Logan still has em, but it's $400 for the pair...

I need to find a parts lathe or something of that sort..I was prepared to pay up to $175 to fix it but not $400...
Other wise the lathe works great and has some nice extras
(6 speed pulley set [vs 3] CNC'd by previous owner , a huge 1.5 HP motor (probably the source of stripped gears but the motor was way under sized anyway), a neat tool holder setup and a set of 3 and 4 jaw chucks)and a few tools and Mic's

any input is appreciated...

I guess no threading for now :-(


* edit: pics and page added www.skywlkr.com/lathe *


----------



## PhotonFanatic (Mar 19, 2004)

*Re: Logan Lathe part\'s outlet???*

Have you checked in with the Yahoo group on Logan lathes?

2 lathe-list 
Logan Lathe Users Group For discussion and announcements related to Logan Lathes. Hosted by Scott Logan, Logan Actuator Co. Question about Back Gear Adjustment? See http://groups.yahoo.com/group/lathe-list/message/134 See our online store at http://lathe.safeshopper.com


----------



## SKYWLKR (Mar 19, 2004)

*Re: Logan Lathe part\'s outlet???*

Yea, I just signed up for it and am waiting on the conformtion E-mail as I was typing the above...
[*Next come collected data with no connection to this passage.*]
-- ==== Sys2Proof/Decode.lean ====
section
/-! DEFINITION. The decoder, from the two opcode maps of 30_encoding.md R89 and R92; after it the encoder, from the match values
of spec/opcode_table.json; and the fields of each row (R99). -/

namespace Sys2Proof

/-! ## Sets of bytes -/

/-- INVALID_SET (30_encoding.md R90; DESIGN CHOICE of the spec, D5; unsafe where the hardware's set differs: log entry 16). -/
def invalidSet : List Byte := ({} : Params).invalidSet

/-- The 74 unimplemented primary bytes, row by row of the table of 30_encoding.md R91. -/
def unimplementedPrimarySet : List Byte :=
  [0x01, 0x11, 0x21, 0x31] ++ [0x36] ++ [0x08] ++ [0x22, 0x2A, 0x32, 0x3A] ++ [0xE0, 0xF0, 0xE2, 0xF2] ++
  [0xEA, 0xFA] ++ [0xF8, 0xF9] ++ [0x03, 0x13, 0x23, 0x33, 0x0B, 0x1B, 0x2B, 0x3B] ++
  [0x09, 0x19, 0x29, 0x39, 0xE8] ++ [0x07, 0x0F, 0x17, 0x1F] ++ [0x27, 0x2F, 0x37, 0x3F] ++
  [0xB8, 0xB9, 0xBA, 0xBB, 0xBC, 0xBD, 0xBE, 0xBF, 0xFE] ++ [0x18, 0x20, 0x28, 0x30, 0x38] ++
  [0xC3, 0xC2, 0xCA, 0xD2, 0xDA, 0xE9] ++ [0xCD, 0xC4, 0xCC, 0xD4, 0xDC] ++
  [0xC9, 0xC0, 0xC8, 0xD0, 0xD8, 0xD9] ++ [0x76, 0x10] ++ [0xF3, 0xFB]

/-- Whether an extended selector is one of the 56 unimplemented ones (30_encoding.md R93): 00-2F and 38-3F. -/
def unimplementedSelector (sel : Byte) : Bool := sel.toNat < 0x30 || (0x38 ≤ sel.toNat && sel.toNat < 0x40)

/-! ## The maps -/

/-- A row without an operand, as a map entry: the second byte is not consulted. -/
def plain (i : Instr) : Byte → Instr := fun _ => i

/-- Row 0x of the primary map (30_encoding.md R89). -/
def primaryRow0 : Vector (Byte → Instr) 16 :=
  #v[plain .nop, plain .unimplLdBcNn, plain .ldMemBcA, plain .unimplIncBc,
    plain .incB, plain .decB, .ldBN, plain .unimplRlca,
    plain .unimplLdMemNnSp, plain .unimplAddHlBc, plain .ldAMemBc, plain .unimplDecBc,
    plain .incC, plain .decC, .ldCN, plain .unimplRrca]

/-- Row 1x of the primary map (30_encoding.md R89). -/
def primaryRow1 : Vector (Byte → Instr) 16 :=
  #v[plain .unimplStop, plain .unimplLdDeNn, plain .ldMemDeA, plain .unimplIncDe,
    plain .incD, plain .decD, .ldDN, plain .unimplRla,
    plain .unimplJrE, plain .unimplAddHlDe, plain .ldAMemDe, plain .unimplDecDe,
    plain .incE, plain .decE, .ldEN, plain .unimplRra]

/-- Row 2x of the primary map (30_encoding.md R89). -/
def primaryRow2 : Vector (Byte → Instr) 16 :=
  #v[plain .unimplJrNzE, plain .unimplLdHlNn, plain .unimplLdMemHlIncA, plain .unimplIncHl,
    plain .incH, plain .decH, .ldHN, plain .unimplDaa,
    plain .unimplJrZE, plain .unimplAddHlHl, plain .unimplLdAMemHlInc, plain .unimplDecHl,
    plain .incL, plain .decL, .ldLN, plain .unimplCpl]

/-- Row 3x of the primary map (30_encoding.md R89). -/
def primaryRow3 : Vector (Byte → Instr) 16 :=
  #v[plain .unimplJrNcE, plain .unimplLdSpNn, plain .unimplLdMemHlDecA, plain .unimplIncSp,
    plain .incMemHl, plain .decMemHl, plain .unimplLdMemHlN, plain .unimplScf,
    plain .unimplJrCE, plain .unimplAddHlSp, plain .unimplLdAMemHlDec, plain .unimplDecSp,
    plain .incA, plain .decA, .ldAN, plain .unimplCcf]

/-- Row 4x of the primary map (30_encoding.md R89). -/
def primaryRow4 : Vector (Byte → Instr) 16 :=
  #v[plain .ldBB, plain .ldBC, plain .ldBD, plain .ldBE,
    plain .ldBH, plain .ldBL, plain .ldBMemHl, plain .ldBA,
    plain .ldCB, plain .ldCC, plain .ldCD, plain .ldCE,
    plain .ldCH, plain .ldCL, plain .ldCMemHl, plain .ldCA]

/-- Row 5x of the primary map (30_encoding.md R89). -/
def primaryRow5 : Vector (Byte → Instr) 16 :=
  #v[plain .ldDB, plain .ldDC, plain .ldDD, plain .ldDE,
    plain .ldDH, plain .ldDL, plain .ldDMemHl, plain .ldDA,
    plain .ldEB, plain .ldEC, plain .ldED, plain .ldEE,
    plain .ldEH, plain .ldEL, plain .ldEMemHl, plain .ldEA]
are you member of the group?


----------



## ABTOMAT (Mar 19, 2004)

*Re: Logan Lathe part\'s outlet???*

Also check with the rec.crafts.metalworking newsgroup. Most of the serious machine collectors or users I know online are there. Guys have all sorts of stuff packed away.

And check eBay. Tons of lathe parts.


----------



## PhotonFanatic (Mar 19, 2004)

*Re: Logan Lathe part\'s outlet???*

SKYWLKR,

No, not a member of that group, but I did join the Hardinge group. /ubbthreads/images/graemlins/grin.gif

Don't have one yet, just dreaming.


----------



## Haneyboy (Jan 29, 2010)

Re Skywlkr's need for gears, I have a complete quick change gear assembly for a Logan 821 lathe. It appears to be the same from the pictures that you have. The only difference is the lead screw on the set that I have is 45 inches long. It seems that you would only have to put your lead screw in it. This assembly has the gear change handles.
Let me know if you are interested.


----------



## saltytri (Jan 29, 2010)

Well, if he hasn't been able to come up with a fix any time in the last six years, he's probably dumped the old gal in a ravine someplace. :laughing:


----------



## precisionworks (Jan 29, 2010)

> if he hasn't been able to come up with a fix any time in the last six years


+1

This thread is so old that I thought it was new


----------



## saltytri (Jan 29, 2010)

Kidding mostly aside, let's not forget that the gentleman's heart is in the right place. No harm in trying to be helpful. :twothumbs


----------



## 65535 (Jan 30, 2010)

saltytri said:


> Kidding mostly aside, let's not forget that the gentleman's heart is in the right place. No harm in trying to be helpful. :twothumbs



Agreed, when there is a lack of trying we lose what makes this part of the forum so special to us.


----------